Мыс Доброй Надежды - Елена Семеновна Василевич
Шрифт:
Интервал:
Закладка:
Назавтра прошел дождь, и палуба сделалась скользкая, как каток. Мальчики это сразу оценили и уже вдвоем «катались на коньках»…
Алик и правда был сыном капитана нашего теплохода и капитанши, молодой располневшей женщины, которая редко когда показывалась из своей капитанской каюты.
А Леня… Дома знакомые заверили его мать, что «втиснуть» мальчика на теплоход будет все равно что раз плюнуть. И она отважилась и взяла сына с собой, хоть в путевке черным по белому было написано: «Детям до шестнадцати лет путешествие на теплоходе не разрешается». И конечно, натерпелась горя. При посадке ей предложили либо оставить сына, если есть родственники или знакомые в Москве, либо самой отправить его самолетом домой, а потом догонять теплоход. Ни того, ни другого она не могла сделать. И она умолила капитана разрешить ей взять сына с собой, пообещав, что тут же отправит телеграмму и сдаст его своим родителям в Саратове. На том и порешили.
Мальчики вскоре подружились и были неразлучны.
Как сын капитана, Алик чувствовал себя в привилегированном положении. Он был на теплоходе, в особенности среди команды, своим человеком и потому водил Леню — новичка в путешествиях — по всем закоулкам теплохода. Спускался с ним в трюм и, с разрешения старшего механика, даже в машинное отделение. Но там, в машинном, от шума и грохота мудреных машин, которые двигались и делали что-то все сразу, Леня только глох и ничего не мог ни понять, ни различить. Мальчики не раз заглядывали и в капитанскую рубку! И там, совсем как его отец, капитан, как старпом, Алик сам командовал: «Право руля!», «Лево руля!», «Полный вперед!»
— Вот что, брат, — обыкновенно говорил отец Алика, высокий светловолосый мужчина в синей форме капитана-речника, — давай-ка ты лучше полный назад.
Леня сначала побаивался капитана и всей команды теплохода, но, быстро освоившись и почувствовав, что капитан человек не злой, тоже каждый раз норовил подержаться за штурвал.
— Почему это везде стрелки и стрелки? — спрашивал он.
— А это, брат, все умные приборы, которые показывают, какой держим курс, с какой скоростью идем.
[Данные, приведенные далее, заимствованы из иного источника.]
-- ==== Sys2Proof/Laws/Store.lean ====
section
/-!
SUPPORT. Everything a write can do, said once: a byte or a word at a data address, an operand of either width.
-/

namespace Sys2Proof.Machine

/-! ## What an address resolves to depends on the parameters, on MAA and on the PMC delay alone -/

theorem place_congr {s t : State} (hc : t.cfg = s.cfg) (hp : t.pmc = s.pmc) (hd : t.pmcDelay = s.pmcDelay) (a : Addr) :
    place t a = place s a := by
  obtain ⟨⟩ := s
  obtain ⟨⟩ := t
  cases hc
  cases hp
  cases hd
  rfl

@[simp] theorem place_logAll (s : State) (e : List DevEvent) (a : Addr) : place (s.logAll e) a = place s a := rfl

@[simp] theorem memAddr_logAll (s : State) (e : List DevEvent) (m : MemOp) : memAddr (s.logAll e) m = memAddr s m := by
  cases m <;> rfl

@[simp] theorem readEvents8_logAll (s : State) (e : List DevEvent) (l : Loc8) :
    readEvents8 (s.logAll e) l = readEvents8 s l := by
  cases l <;> simp [readEvents8, byteEvent]

@[simp] theorem sourceEvents8_logAll (s : State) (e : List DevEvent) (l : Src8) :
    sourceEvents8 (s.logAll e) l = sourceEvents8 s l := by
  cases l <;> simp [sourceEvents8]

@[simp] theorem readEvents16_logAll (s : State) (e : List DevEvent) (l : Loc16) :
    readEvents16 (s.logAll e) l = readEvents16 s l := by
  cases l <;> simp [readEvents16, byteEvent, deviceWord]

@[simp] theorem sourceEvents16_logAll (s : State) (e : List DevEvent) (l : Src16) :
    sourceEvents16 (s.logAll e) l = sourceEvents16 s l := by
  cases l <;> simp [sourceEvents16]

/-! ## CPU register bytes -/

/-- SP is even: its bit 0 is 0. -/
theorem getLsbD_zero_of_even {w : Word} (h : w &&& 1 = 0) : w[0] = false := by
  have := congrArg (fun v : Word => v.getLsbD 0) h
  simpa using this

theorem lowByte_even (w : Word) : lowByte (w &&& 65534#16) = lowByte w &&& 254#8 := by
  apply BitVec.eq_of_getLsbD_eq
  intro i hi
  simp only [lowByte]
  interval_cases i <;> simp

theorem highByte_even (w : Word) : highByte (w &&& 65534#16) = highByte w := by
  apply BitVec.eq_of_getLsbD_eq
  intro i hi
  simp only [highByte]
  interval_cases i <;> simp

theorem lowByte_of_even {w : Word} (h : w &&& 1 = 0) : lowByte w &&& 254#8 = lowByte w := by
  have h0 := getLsbD_zero_of_even h
  apply BitVec.eq_of_getLsbD_eq
  intro i hi
  simp only [lowByte]
  interval_cases i <;> simp [h0]

theorem even_of_masked (w : Word) : (w &&& 0xFFFE) &&& 1 = 0 := by
  rw [BitVec.and_assoc]; simp

theorem masked_of_even {w : Word} (h : w &&& 1 = 0) : w &&& 0xFFFE = w := by
  have h0 := getLsbD_zero_of_even h
  apply BitVec.eq_of_getLsbD_eq
  intro i hi
  interval_cases i <;> simp [h0]

/-- Byte `j` of MACR after byte `k` was put. -/
theorem macrByte_put (m : DWord) (k j : Fin 4) (v : Byte) :
    (putMacrByte m k v).extractLsb' (8 * j.val) 8 = if j = k then v else m.extractLsb' (8 * j.val) 8 := by
  apply BitVec.eq_of_getLsbD_eq
  intro i hi
  fin_cases k <;> fin_cases j <;> interval_cases i <;> simp [putMacrByte]

theorem byte_mask_mask (v : Byte) : (v &&& 0x0F) &&& 0xF0 = 0 := by
  rw [BitVec.and_assoc]; simp

theorem byte_bit_mask (v : Byte) : (v &&& 0x01) &&& 0xFE = 0 := by
  rw [BitVec.and_assoc]; simp

theorem and_one_of_bit {v : Byte} (h : bitOf v 0 = false) : v &&& 0x01 = 0 := by
  have h0 : v[0] = false := by simpa [bitOf] using h
  apply BitVec.eq_of_getLsbD_eq
  intro i hi
  interval_cases i <;> simp [h0]

/-- A write of a CPU register byte. -/
theorem writeCpu_spec {s : State} (h : s.Legal) (r : CpuSfr) (v : Byte)
    (hw : ¬(s.cfg.core = .s1 ∧ r = .pmc ∧ bitOf v 0 = true)) :
    ∃ t, s.writeCpu r v = .ok t
      ∧ Changes s t unchanged (fun q => if q = r then some (implemented s.cfg.core r v) else none) []
      ∧ Follows s t ∧ Quiet s t ∧ t.Legal := by
  cases r with
  | spl =>
    refine ⟨_, rfl, ⟨fun a => cell_congr rfl (fun n => by cases n <;> rfl) a, fun q => ?_, by simp, rfl, rfl, rfl, rfl,
      rfl, rfl⟩, ⟨rfl, rfl⟩, ⟨rfl, rfl⟩, { h with sp := even_of_masked _ }⟩
    cases q <;> simp [State.readCpu, State.setSp, lowByte_even, highByte_even, implemented]
  | sph =>
    refine ⟨_, rfl, ⟨fun a => cell_congr rfl (fun n => by cases n <;> rfl) a, fun q => ?_, by simp, rfl, rfl, rfl, rfl,
      rfl, rfl⟩, ⟨rfl, rfl⟩, ⟨rfl, rfl⟩, { h with sp := even_of_masked _ }⟩
    cases q <;> simp [State.readCpu, State.setSp, lowByte_even, highByte_even, implemented, lowByte_of_even h.sp]
  | psw =>
    refine ⟨_, rfl, ⟨fun a => cell_congr rfl (fun n => by cases n <;> rfl) a, fun q => ?_, by simp, rfl, rfl, rfl, rfl,
      rfl, rfl⟩, ⟨rfl, rfl⟩, ⟨rfl, rfl⟩, { h with psw := fun hc => ?_ }⟩
    · cases q <;> simp [State.readCpu, State.writePsw, implemented, Psw.toByte_onCore]
    · simp only [State.writePsw] at hc ⊢
      simp [Psw.onCore, hc]
  | cs =>
    refine ⟨_, rfl, ⟨fun a => cell_congr rfl (fun n => by cases n <;> rfl) a, fun q => ?_, by simp, rfl, rfl, rfl, rfl,
      rfl, rfl⟩, ⟨rfl, rfl⟩, ⟨rfl, rfl⟩, { h with cs := byte_mask_mask v }⟩
    cases q <;> simp [State.readCpu, State.writeCs, implemented]
  | es =>
    refine ⟨_, rfl, ⟨fun a => cell_congr rfl (fun n => by cases n <;> rfl) a, fun q => ?_, by simp, rfl, rfl, rfl, rfl,
      rfl, rfl⟩, ⟨rfl, rfl⟩, ⟨rfl, rfl⟩, { h with es := byte_mask_mask v }⟩
    cases q <;> simp [State.readCpu, State.writeEs, implemented]
  | pmc =>
    have hn : ¬(s.cfg.core = .s1 ∧ bitOf v 0 = true) := fun ⟨a, b⟩ => hw ⟨a, rfl, b⟩
    refine ⟨{ s with pmc := v &&& 0x01, pmcDelay := 2 }, ?_, ⟨fun a => cell_congr rfl (fun n => by cases n <;> rfl) a,
      fun q => ?_, by simp, rfl, rfl, rfl, rfl, rfl, rfl⟩, ⟨rfl, rfl⟩, ⟨rfl, rfl⟩,
      { h with pmc := byte_bit_mask v, maa := fun hc => ?_ }⟩
    · show s.writePmc v = _
      rw [State.writePmc, if_neg hn]
    · cases q <;> simp [State.readCpu, implemented]
    · cases hb : bitOf v 0 with
      | true => exact absurd ⟨hc, hb⟩ hn
      | false => exact and_one_of_bit hb
  | macr k =>
    refine ⟨_, rfl, ⟨fun a => cell_congr rfl (fun n => by cases n <;> rfl) a, fun q => ?_, by simp, rfl, rfl, rfl, rfl,
      rfl, rfl⟩, ⟨rfl, rfl⟩, ⟨rfl, rfl⟩, { h with }⟩
    cases q with
    | macr j =>
      have e := macrByte_put s.macr k j v
      simp only [State.readCpu, implemented, CpuSfr.macr.injEq]
      rw [e]
      split <;> simp
    | _ => simp [State.readCpu]

/-! ## Data addresses -/

theorem State.Legal.withBank {s : State} (h : s.Legal) (n : BankNo) (k : Bank) : (s.withBank n k).Legal := by
  cases n <;> exact { h with }

theorem State.Legal.withMem {s : State} (h : s.Legal) (a : Nat) (v : Byte) :
    ({ s with mem := s.mem.write a v } : State).Legal :=
  { h with mem := Memory.wf_write h.mem a v }

theorem place_ram {s : State} {a : Addr} {n : Nat} (h : place s a = .ram n) : n < 0xFFEE0 ∧ s.cfg.ramBase ≤ n := by
  unfold place at h
  dsimp only at h
  split_ifs at h
  · split at h <;> cases h
  · cases h
    rename_i h1 h2 h3
    simp [inRam] at h2
    omega

/-- A byte stored at a data address. -/
theorem writeByte_spec {s : State} (h : s.Legal) {v : Byte} {a : Addr} (hw : ByteWritable s v a) :
    ∃ t, writeByte s a v = .ok t
      ∧ Changes s t (fun x => if byteCell s a = some x then some v else none)
          (fun r => if byteCpu s a = some r then some (implemented s.cfg.core r v) else none)
          (byteEvent s a (fun n => .write8 n v))
      ∧ Follows s t ∧ Quiet s t ∧ t.Legal := by
  unfold ByteWritable at hw
  unfold writeByte byteCell byteCpu byteEvent
  cases hp : place s a with
  | device n =>
    refine ⟨_, rfl, ?_, ⟨rfl, rfl⟩, ⟨rfl, rfl⟩, h.logAll [.write8 n v]⟩
    exact (Changes.logAll s [.write8 n v]).congr (by simp [unchanged]) (by simp [unchanged]) rfl
  | cpu r =>
    rw [hp] at hw
    obtain ⟨t, ht, hc, hf, hq, hl⟩ := writeCpu_spec h r v hw
    refine ⟨t, ht, hc.congr (by simp [unchanged]) (fun q => ?_) rfl, hf, hq, hl⟩
    by_cases e : q = r
    · subst e; simp
    · simp [e, Ne.symm e]
  | gpr n r =>
    have e : byteCell s a = some (regAddr n r) := by simp [byteCell, hp]
    refine ⟨_, rfl, ⟨fun x => ?_, fun q => ?_, by simp, by simp, by simp, by simp, by simp, by simp, by simp⟩,
      ⟨by simp, by simp⟩, ⟨by simp, by simp⟩, h.withBank _ _⟩
    · rw [cell_withBank_set]
      by_cases hx : regAddr n r = x <;> simp [hx]
    · cases q <;> simp [State.readCpu]
  | ram n =>
    obtain ⟨h1, h2⟩ := place_ram hp
    refine ⟨_, rfl, ⟨fun x => ?_, fun q => ?_, by simp, rfl, rfl, rfl, by simp, rfl, rfl⟩,
      ⟨rfl, rfl⟩, ⟨rfl, rfl⟩, h.withMem _ _⟩
    · rw [cell_mem_write h.mem _ _ (Or.inl h1)]
      by_cases hx : n = x <;> simp [hx]
    · cases q <;> simp [State.readCpu]
  | dataFlash n => rw [hp] at hw; exact hw.elim
  | mirror m n => rw [hp] at hw; exact hw.elim
  | codeFlash n => rw [hp] at hw; exact hw.elim
  | unusable => rw [hp] at hw; exact hw.elim

/-! ## Words -/

theorem evenAddr_toNat (a : Addr) : (evenAddr a).toNat = 2 * (a.toNat / 2) := by
  have e : evenAddr a = a &&& BitVec.ofNat 20 0xFFFFE := rfl
  have h1 : a &&& BitVec.ofNat 20 0xFFFFE = (a >>> 1) <<< 1 := by
    apply BitVec.eq_of_getLsbD_eq
    intro i hi
    interval_cases i <;> simp
  rw [e, h1, BitVec.toNat_shiftLeft, BitVec.toNat_ushiftRight, Nat.shiftRight_eq_div_pow, Nat.shiftLeft_eq]
  have := a.isLt
  omega

theorem oddAddr_toNat (a : Addr) : (evenAddr a + 1).toNat = 2 * (a.toNat / 2) + 1 := by
  have := a.isLt
  rw [BitVec.toNat_add, evenAddr_toNat]
  simp
  omega

/-- A storage byte that a store reaches is the byte of that address. -/
theorem byteCell_toNat {s : State} {a : Addr} {n : Nat} (h : byteCell s a = some n) : n = a.toNat := by
  unfold byteCell place at h
  dsimp only at h
  split_ifs at h
  · split at h
    · rename_i h' ; split at h' <;> cases h'
    · rename_i h' ; split at h' <;> cases h'
    · cases h
  · simpa using h.symm
  · rename_i h1 h2 h3 h4
    simp only [inRam, Bool.and_eq_true, decide_eq_true_eq] at h2
    simp only [Option.some.injEq] at h
    rw [← h, regAddr_at (by omega) (by omega)]

theorem byteCpu_range {s : State} {a : Addr} {r : CpuSfr} (h : byteCpu s a = some r) :
    0xFFF00 ≤ a.toNat ∧ cpuSfrAt s.cfg.core a.toNat = some r := by
  unfold byteCpu place at h
  dsimp only at h
  split_ifs at h
  refine ⟨by assumption, ?_⟩
  cases hc : cpuSfrAt s.cfg.core a.toNat with
  | none => rw [hc] at h; simp at h
  | some q => rw [hc] at h; simpa using h

/-- The SFR address of a CPU register byte (10_state.md R33, R34). -/
def CpuSfr.addr : CpuSfr → Nat
  | .spl => 0xFFFF8 | .sph => 0xFFFF9 | .psw => 0xFFFFA | .cs => 0xFFFFC | .es => 0xFFFFD | .pmc => 0xFFFFE
  | .macr k => 0xFFFF0 + k.val

theorem cpuSfrAt_addr {c : CpuCore} {a : Nat} {r : CpuSfr} (h : cpuSfrAt c a = some r) : a = r.addr := by
  unfold cpuSfrAt at h
  split at h
  · cases h; assumption
  split at h
  · cases h; assumption
  split at h
  · cases h; assumption
  split at h
  · cases h; assumption
  split at h
  · cases h; assumption
  split at h
  · cases h; assumption
  split at h
  · cases h
    simp only [CpuSfr.addr, Fin.ofNat]
    omega
  · cases h

/-- In SFR space a place depends on the parameters alone. -/
theorem place_high {s t : State} (hc : t.cfg = s.cfg) {a : Addr} (ha : 0xFFF00 ≤ a.toNat) : place t a = place s a := by
  simp only [place, ha, if_true, hc]

/-- The storage bytes of a word at a data address. -/
def wordCells (s : State) (a : Addr) (v : Word) : Nat → Option Byte :=
  eitherByte (byteCell s (evenAddr a)) (byteCell s (evenAddr a + 1)) v

/-- The CPU register bytes of a word at a data address. -/
def wordCpu (s : State) (a : Addr) (v : Word) (r : CpuSfr) : Option Byte :=
  if byteCpu s (evenAddr a) = some r then some (implemented s.cfg.core r (lowByte v))
  else if byteCpu s (evenAddr a + 1) = some r then some (implemented s.cfg.core r (highByte v))
  else none

/-- The events of a word stored at a data address. -/
def wordEvents (s : State) (a : Addr) (v : Word) : List DevEvent :=
  match deviceWord s a with
  | some n => [.write16 n v]
  | none => byteEvent s (evenAddr a) (fun n => .write8 n (lowByte v))
      ++ byteEvent s (evenAddr a + 1) (fun n => .write8 n (highByte v))

/-- A word stored at a data address: the low byte at the even address, the high byte next. -/
theorem writeWord_spec {s : State} (h : s.Legal) {v : Word} {a : Addr}
    (hlo : ByteWritable s (lowByte v) (evenAddr a)) (hhi : ByteWritable s (highByte v) (evenAddr a + 1)) :
    ∃ t, writeWord s a v = .ok t ∧ Changes s t (wordCells s a v) (wordCpu s a v) (wordEvents s a v)
      ∧ Follows s t ∧ Quiet s t ∧ t.Legal := by
  have hne : (evenAddr a).toNat ≠ (evenAddr a + 1).toNat := by rw [evenAddr_toNat, oddAddr_toNat]; omega
  unfold writeWord wordEvents
  cases hd : deviceWord s a with
  | some n =>
    refine ⟨_, rfl, (Changes.logAll s [.write16 n v]).congr ?_ ?_ rfl, ⟨rfl, rfl⟩, ⟨rfl, rfl⟩, h.logAll [.write16 n v]⟩
    all_goals
      unfold deviceWord at hd
      split at hd
      · rename_i h1 h2
        simp only [unchanged, wordCells, wordCpu, eitherByte, byteCell, byteCpu, h1, h2, reduceCtorEq, if_false,
          implies_true]
      · cases hd
  | none =>
    obtain ⟨t, ht, hc, hf, hq, hl⟩ := writeByte_spec h hlo
    have hp : place t (evenAddr a + 1) = place s (evenAddr a + 1) := by
      by_cases hb : byteCpu s (evenAddr a) = some .pmc
      · apply place_high hc.cfg
        have := (byteCpu_range hb).1
        rw [evenAddr_toNat] at this
        rw [oddAddr_toNat]; omega
      · have e := hc.control .pmc
        have d := hc.pmcDelay
        rw [if_neg hb] at e d
        exact place_congr hc.cfg e d _
    have hw2 : ByteWritable t (highByte v) (evenAddr a + 1) := by
      unfold ByteWritable at hhi ⊢
      rw [hp, hc.cfg]; exact hhi
    obtain ⟨u, hu, kc, kf, kq, kl⟩ := writeByte_spec hl hw2
    have b1 : byteCell t (evenAddr a + 1) = byteCell s (evenAddr a + 1) := by simp only [byteCell, hp]
    have b2 : byteCpu t (evenAddr a + 1) = byteCpu s (evenAddr a + 1) := by simp only [byteCpu, hp]
    have b3 (f : Nat → DevEvent) : byteEvent t (evenAddr a + 1) f = byteEvent s (evenAddr a + 1) f := by
      simp only [byteEvent, hp]
    rw [b1, b2, b3, hc.cfg] at kc
    refine ⟨u, ?_, (hc.trans kc).congr (fun x => ?_) (fun r => ?_) rfl, ?_, ?_, kl⟩
    · rw [ht]; exact hu
    · unfold wordCells eitherByte
      by_cases h1 : byteCell s (evenAddr a) = some x
      · have h2 : byteCell s (evenAddr a + 1) ≠ some x := fun h2 => hne (by
          rw [← byteCell_toNat h1, ← byteCell_toNat h2])
        rw [if_neg h2, if_pos h1, Option.none_or]
      · rw [if_neg h1, if_neg h1, Option.or_none]
    · unfold wordCpu
      by_cases h1 : byteCpu s (evenAddr a) = some r
      · have h2 : byteCpu s (evenAddr a + 1) ≠ some r := fun h2 => hne (by
          rw [cpuSfrAt_addr (byteCpu_range h1).2, cpuSfrAt_addr (byteCpu_range h2).2])
        rw [if_neg h2, if_pos h1, Option.none_or]
      · rw [if_neg h1, if_neg h1, Option.or_none]
    · exact ⟨kf.1.trans hf.1, kf.2.trans hf.2⟩
    · exact ⟨kq.1.trans hq.1, kq.2.trans hq.2⟩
Показывают, как машинное отделение работает… Ты не был в машинном?
— Был.
— Ну и как?
— Там очень жарко.
— Гм… Заметил ты, брат, правильно. Что жарко, то жарко… Ну, а как насчет машин, разобрался?
— Они очень грохочут.
— И это, брат, верно. Грохочут!.. Ну ладно, сдам вахту, пойдем вместе поглядим, что к чему.
И капитан исполнил свое обещание: сдав вахту, сам сводил мальчиков в машинное отделение и объяснил им, что к чему.
Как-то во время одного такого серьезного мужского разговора капитан спросил у Леньки:
— Ну как, домой, к батьке, вернешься уже моряком?
Ленька покраснел, как-то вдруг сразу сник и ничего не ответил.
— Батька, говорю, удивится? Кем он работает?
— А у меня нет…
— Ну-у… — сразу осекся и как-то неуверенно протянул капитан. — Извини, брат…
— А что, отец тебя бросил? — тут же решил выяснить Алик.
— Не… — понурился Ленька, и в его глазах заблестели слезы.
— Ну, это не твое дело, — поспешил переменить курс разговора капитан, но Алик не понял отца.
— Так почему же его у тебя нет? Умер?
— Алик! — прикрикнул на сына капитан.
— Не умер… — И, не сказав больше ни слова, Ленька бегом бросился в свою каюту к матери.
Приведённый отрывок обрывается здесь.